• _TO DO_
In the records below, find each line with "rules" and copy it.
--- WORKING DATA Enclosed Below ---
theorem State.Exhausted.streamBit_eq (h : s.Exhausted) (i : Nat) : s.streamBit i = false := by
  unfold State.streamBit
  split
  case isTrue => rw [h.zeros, Nat.zero_testBit]
  case isFalse =>
    have hbyte (a : Nat) : s.streamByte (s.ip + a) = 0 := if_neg (by rw [h.atEnd]; omega)
    rw [hbyte]
    exact Nat.zero_testBit _

theorem State.Exhausted.streamField_eq (h : s.Exhausted) (lo n : Nat) : s.streamField lo n = 0 :=
  (eq_streamField fun i => by rw [h.streamBit_eq, Bool.and_false, Nat.zero_testBit]).symm

/-- The cursor stays at the end and the queue stays 0, whatever its length. -/
theorem State.Exhausted.afterBits_eq (h : s.Exhausted) (n : Nat) :
    s.afterBits n = { s with bqCnt := s.bqCnt + 16 * s.wordsFor n - n } := by
  refine queue_ext s _ _ rfl rfl ?ip ?bqVal rfl
  case ip =>
    have hend := h.atEnd
    rw [afterBits_ip]
    dsimp only
    omega
  case bqVal => rw [afterBits_bqVal, h.streamField_eq, h.zeros]

theorem State.Exhausted.afterBits (h : s.Exhausted) (n : Nat) : (s.afterBits n).Exhausted where
  reads := afterBits_reads h.reads n
  atEnd := by rw [h.afterBits_eq]; exact h.atEnd
  zeros := by rw [h.afterBits_eq]; exact h.zeros

theorem State.Exhausted.withTables (h : s.Exhausted) (T : Tables) : (s.withTables T).Exhausted :=
  ⟨⟨h.reads.cursor, h.reads.queueVal, h.reads.queueCnt⟩, h.atEnd, h.zeros⟩

/-- Bits are taken the same way whatever the tables are. -/
theorem afterBits_withTables (n : Nat) (T : Tables) (s : State) :
    (s.withTables T).afterBits n = (s.afterBits n).withTables T := by
  have hfield (lo m : Nat) : (s.withTables T).streamField lo m = s.streamField lo m := streamField_congr fun _ _ => rfl
  unfold State.afterBits
  rw [hfield]
  rfl

/-- A descriptor of no lengths leaves every slot unused (41_huffman_table_builder.md rule R114). -/
theorem buildTable_nil : buildTable [] = emptyTable := by
  refine Vector.ext fun i hi => ?_
  rw [emptyTable, Vector.getElem_replicate]
  exact (buildTable_slot [] ⟨i, hi⟩).trans (if_pos rfl)

/-- The five bits of the count field are 0, and that is the whole descriptor (rules R110, R114). -/
theorem State.Exhausted.huftab_eq (h : s.Exhausted) (r : Role) :
    huftab r s = (s.afterBits 5).withTables (s.tabs.set r emptyTable) := by
  have hlens : s.descriptorLengths = [] := by
    rw [State.descriptorLengths, h.streamField_eq]
    rfl
  rw [Machine.huftab_eq r h.reads, State.afterDescriptor, hlens, h.streamField_eq, buildTable_nil]
  rfl

/-- The three descriptors of a block: 15 bits, three empty tables (44_sequencer.md rule R154). -/
theorem State.Exhausted.blockTables_eq (h : s.Exhausted) :
    huftab .cnt (huftab .dist (huftab .lit s)) = (s.afterBits 15).withTables emptyTables := by
  have hlit := (h.afterBits 5).withTables (s.tabs.set .lit emptyTable)
  have hdist := (hlit.afterBits 5).withTables ((s.tabs.set .lit emptyTable).set .dist emptyTable)
  calc huftab .cnt (huftab .dist (huftab .lit s))
      = huftab .cnt ((((s.afterBits 5).withTables (s.tabs.set .lit emptyTable)).afterBits 5).withTables
          ((s.tabs.set .lit emptyTable).set .dist emptyTable)) := by rw [h.huftab_eq, hlit.huftab_eq]; rfl
    _ = (((s.afterBits 5).afterBits 5).afterBits 5).withTables emptyTables := by
        rw [hdist.huftab_eq]
        simp only [afterBits_withTables]
        rfl
    _ = (s.afterBits 15).withTables emptyTables := by
        rw [afterBits_afterBits h.reads, afterBits_afterBits h.reads]

/-- The subchunk count is sixteen more zeros (rule R155). -/
theorem State.Exhausted.rdNsub_eq (h : s.Exhausted) : rdNsub s = { s.afterBits 16 with nsub := 0 } := by
  rw [rdNsub, rdBits_eq h.reads (by decide), h.streamField_eq]

theorem beginSubchunks_none (h : s.nsub = 0) : beginSubchunks s = State.blockEnded { s with sub := 0 } := by
  rw [beginSubchunks, if_pos h, endBlock_eq]

end Sys2Proof.Machine
end

section
/-! The statements about the byte reader and the bit queue (40_byte_and_bit_reader.md). -/

namespace Sys2Proof.Machine

/-- Settles O16: each read by what it returns when its bytes are there and by its error when they are not. -/
theorem bigEndianReads : Obligations.BigEndianReads := by
  intro s
  refine ⟨?be32, ?be32Short, ?be16, ?be16Short, ?u8, ?u8Short⟩
  case be32 => exact fun h => congrArg Res.finishValue (rdBe32_at h)
  case be32Short => exact fun h => congrArg Res.finishValue (rdBe32_short h)
  case be16 => exact fun h => congrArg Res.finishValue (rdBe16_at h)
  case be16Short => exact fun h => congrArg Res.finishValue (rdBe16_short h)
  case u8 =>
    intro h
    rw [← streamByte_inside h]
    exact congrArg Res.finishValue (rdU8_ok h)
  case u8Short => exact fun h => congrArg Res.finishValue (rdU8_short h)

/-- Settles O17: both rows return the word `LOOKW` sees; `FETCHW` also moves the cursor. -/
theorem lookAndFetchTheWord : Obligations.LookAndFetchTheWord := by
  intro s
  rw [← lookW_eq]
  exact ⟨rfl, rfl⟩

/-- Settles O18: with a width in range `PEEK` returns what `peek_eq` says of the stream. -/
theorem peekShowsTheNextBits : Obligations.PeekShowsTheNextBits := by
  intro s n hs hn
  rw [← peek_eq hs]
  exact execPeek_of_le hn

/-- Settles O19: with a width in range at most one refill is made, and it is enough (`rdBits_eq`). -/
theorem rdbitsReadsTheNextBits : Obligations.RdbitsReadsTheNextBits :=
  fun _ _ hs hn => execRdbits_of_le hs hn

/-- Settles O20: the bits after the call are those after the `n` handed out (`afterBits_streamBit`), and the value has the
`n` bits handed out and no others. -/
theorem rdbitsCutsTheStreamInOrder : Obligations.RdbitsCutsTheStreamInOrder := by
  intro s t n hs he
  obtain ⟨hreads, -⟩ := everyInstructionKeepsTheStreamPosition (.rdbits n) s t hs he
  rcases Nat.lt_or_ge 16 n with hwide | hn
  · cases (execRdbits_wide hwide).symm.trans he
  · cases (execRdbits_of_le hs hn).symm.trans he
    refine ⟨hreads, fun i => ?order, s.streamField 0 n, rfl, fun i => ?value⟩
    case order => rw [returning_streamBit, afterBits_streamBit hs]
    case value => rw [streamField_testBit, Nat.zero_add]

/-- Settles O22: three descriptors of five zeros and a count of sixteen, so that the block ends with no subchunk. -/
theorem exhaustedStreamIsAnEmptyBlock : Obligations.ExhaustedStreamIsAnEmptyBlock := by
  intro s hs hend hzeros
  have h : s.Exhausted := ⟨hs, hend, hzeros⟩
  have hread : rdNsub (huftab .cnt (huftab .dist (huftab .lit s)))
      = { s with tabs := emptyTables, nsub := 0, bqCnt := s.bqCnt + 16 * s.wordsFor 31 - 31 } := by
    rw [h.blockTables_eq, ((h.afterBits 15).withTables emptyTables).rdNsub_eq, afterBits_withTables,
      afterBits_afterBits hs, h.afterBits_eq]
    rfl
  change (stepBlock s).finish = _
  rw [stepBlock, hread, finish_ok, beginSubchunks_none rfl]

/-- Settles O15: the bytes are there, or `Truncated` is raised before the cursor moves. -/
theorem rdbytesReadsOrTruncates : Obligations.RdbytesReadsOrTruncates := fun _ _ =>
  ⟨fun h => congrArg Res.finishBytes (rdBytes_ok h), fun h => congrArg Res.finishBytes (rdBytes_short h)⟩

/-- Settles O21: both rows test the width first. -/
theorem widthAboveSixteenIsRefused : Obligations.WidthAboveSixteenIsRefused :=
  fun _ _ h => ⟨execRdbits_wide h, execPeek_wide h⟩

end Sys2Proof.Machine
end

section
/-! SUPPORT. `MIRROR` on part of a code, and the slots of a built table bit by bit (41_huffman_table_builder.md rules R112,
R113). -/

namespace Sys2Proof.Machine

/-- The low bits of a mirror are the mirror of the leading bits. -/
theorem mirror_mod (c : Nat) {n w : Nat} (h : n ≤ w) : mirror c w % 2 ^ n = mirror (c / 2 ^ (w - n)) n := by
  refine Nat.eq_of_testBit_eq fun i => ?_
  rw [Nat.testBit_mod_two_pow, mirror_testBit, mirror_testBit, Nat.testBit_div_two_pow]
  by_cases hi : i < n
  · rw [show n - 1 - i + (w - n) = w - 1 - i by omega]
    simp [hi, show i < w by omega]
  · simp [hi]

/-- `MIRROR` undoes itself on the bits it keeps. -/
theorem mirror_mirror (c w : Nat) : mirror (mirror c w) w = c % 2 ^ w := by
  refine Nat.eq_of_testBit_eq fun i => ?_
  rw [mirror_testBit, mirror_testBit, Nat.testBit_mod_two_pow]
  by_cases hi : i < w
  · rw [show w - 1 - (w - 1 - i) = i by omega]
    simp [hi, show w - 1 - i < w by omega]
  · simp [hi]

theorem mirror_inj {a b w : Nat} (ha : a < 2 ^ w) (hb : b < 2 ^ w) (h : mirror a w = mirror b w) : a = b := by
  rw [← Nat.mod_eq_of_lt ha, ← Nat.mod_eq_of_lt hb, ← mirror_mirror, ← mirror_mirror, h]

theorem buildTable_depth_toNat (lens : List (BitVec 4)) (i : Fin 16) :
    (buildTable lens)[i].depth.toNat = lengthAt lens i := congrArg BitVec.toNat (buildTable_depth lens i)

theorem buildTable_depth_ne_zero (lens : List (BitVec 4)) (i : Fin 16) :
    (buildTable lens)[i].depth ≠ 0 ↔ lengthAt lens i ≠ 0 := by
  rw [← buildTable_depth_toNat]
  exact not_congr BitVec.toNat_inj.symm

/-- The stored code of any slot is the canonical code with its bits reversed; the code of an unused slot has no bits. -/
theorem buildTable_code_testBit (lens : List (BitVec 4)) (i : Fin 16) (j : Nat) :
    (buildTable lens)[i].code.toNat.testBit j
      = (decide (j < lengthAt lens i) && (canonicalCode lens i).testBit (lengthAt lens i - 1 - j)) := by
  by_cases h : lengthAt lens i = 0
  · rw [buildTable_slot, if_pos h, h]
    simp [unusedSlot]
  · rw [buildTable_code lens i h, mirror_testBit]

/-- Every form of `HUFTAB` takes its descriptor from the stream and builds one table (rule R118). -/
theorem huftabForm_eq {s : State} (h : s.Reads) (r : Role) (count : Nat) (lens : List (BitVec 4)) :
    huftabForm count r lens s
      = .next { s.afterBits (5 + 4 * min count 16) with tabs := s.tabs.set r (buildTable lens) } := by
  rw [huftabForm, takeDescriptor_eq count h]
  rfl

end Sys2Proof.Machine
end

section
/-! SUPPORT. Canonical codes against the code space (41_huffman_table_builder.md rules R111, R117). Measured in units of
`2^(-15)`, the codes of lengths up to `len` fill the space from 0 to `codeAfter lens len`, so that lengths which do not
over-subscribe the space leave room for every code. -/

namespace Sys2Proof.Machine

/-! ### Slots of one length -/

theorem slotsOfLength_eq_sum (lens : List (BitVec 4)) (len n : Nat) :
    slotsOfLength lens len n = ∑ i ∈ Finset.range n, if lengthAt lens i = len then 1 else 0 := by
  induction n with
  | zero => rfl
  | succ n ih => rw [slotsOfLength, ih, Finset.sum_range_succ]

theorem slotsOfLength_mono (lens : List (BitVec 4)) (len : Nat) : Monotone (slotsOfLength lens len) :=
  monotone_nat_of_le_succ fun _ => Nat.le_add_right _ _

/-- A slot is counted among those of its length from its own index on. -/
theorem slotsOfLength_lt (lens : List (BitVec 4)) {i n : Nat} (h : i < n) :
    slotsOfLength lens (lengthAt lens i) i < slotsOfLength lens (lengthAt lens i) n := by
  have hself : slotsOfLength lens (lengthAt lens i) (i + 1) = slotsOfLength lens (lengthAt lens i) i + 1 := by
    rw [slotsOfLength, if_pos rfl]
  exact hself.ge.trans (slotsOfLength_mono lens _ h)

/-! ### The counter of rule R111 -/

/-- The counter once every slot of a length has its code. -/
def codeAfter (lens : List (BitVec 4)) (len : Nat) : Nat := firstCode lens len + slotsOfLength lens len 16

theorem firstCode_succ (lens : List (BitVec 4)) {len : Nat} (h : len ≠ 0) :
    firstCode lens (len + 1) = 2 * codeAfter lens len := by rw [firstCode, if_neg h, codeAfter]

theorem firstCode_le_canonicalCode (lens : List (BitVec 4)) (i : Nat) :
    firstCode lens (lengthAt lens i) ≤ canonicalCode lens i := Nat.le_add_right _ _

theorem canonicalCode_lt_codeAfter (lens : List (BitVec 4)) (i : Fin 16) :
    canonicalCode lens i < codeAfter lens (lengthAt lens i) :=
  Nat.add_lt_add_left (slotsOfLength_lt lens i.isLt) _

/-- The codes of a length, aligned on the left, end before those of any longer length begin. -/
theorem codeAfter_le_firstCode (lens : List (BitVec 4)) {len : Nat} (h : len ≠ 0) (d : Nat) :
    codeAfter lens len * 2 ^ (d + 1) ≤ firstCode lens (len + (d + 1)) := by
  induction d with
  | zero => rw [Nat.zero_add, pow_one, firstCode_succ lens h, Nat.mul_comm]
  | succ d ih =>
    calc codeAfter lens len * 2 ^ (d + 1 + 1)
        = 2 * (codeAfter lens len * 2 ^ (d + 1)) := by ring
      _ ≤ 2 * codeAfter lens (len + (d + 1)) := Nat.mul_le_mul_left 2 (ih.trans (Nat.le_add_right _ _))
      _ = firstCode lens (len + (d + 1 + 1)) := (firstCode_succ lens (by omega)).symm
--- End of Enclosed WORKING DATA ---
• _TASK OUTPUT_
/-- The five bits of the count field are 0, and that is the whole descriptor (rules R110, R114). -/
/-! SUPPORT. `MIRROR` on part of a code, and the slots of a built table bit by bit (41_huffman_table_builder.md rules R112,
/-! SUPPORT. Canonical codes against the code space (41_huffman_table_builder.md rules R111, R117). Measured in units of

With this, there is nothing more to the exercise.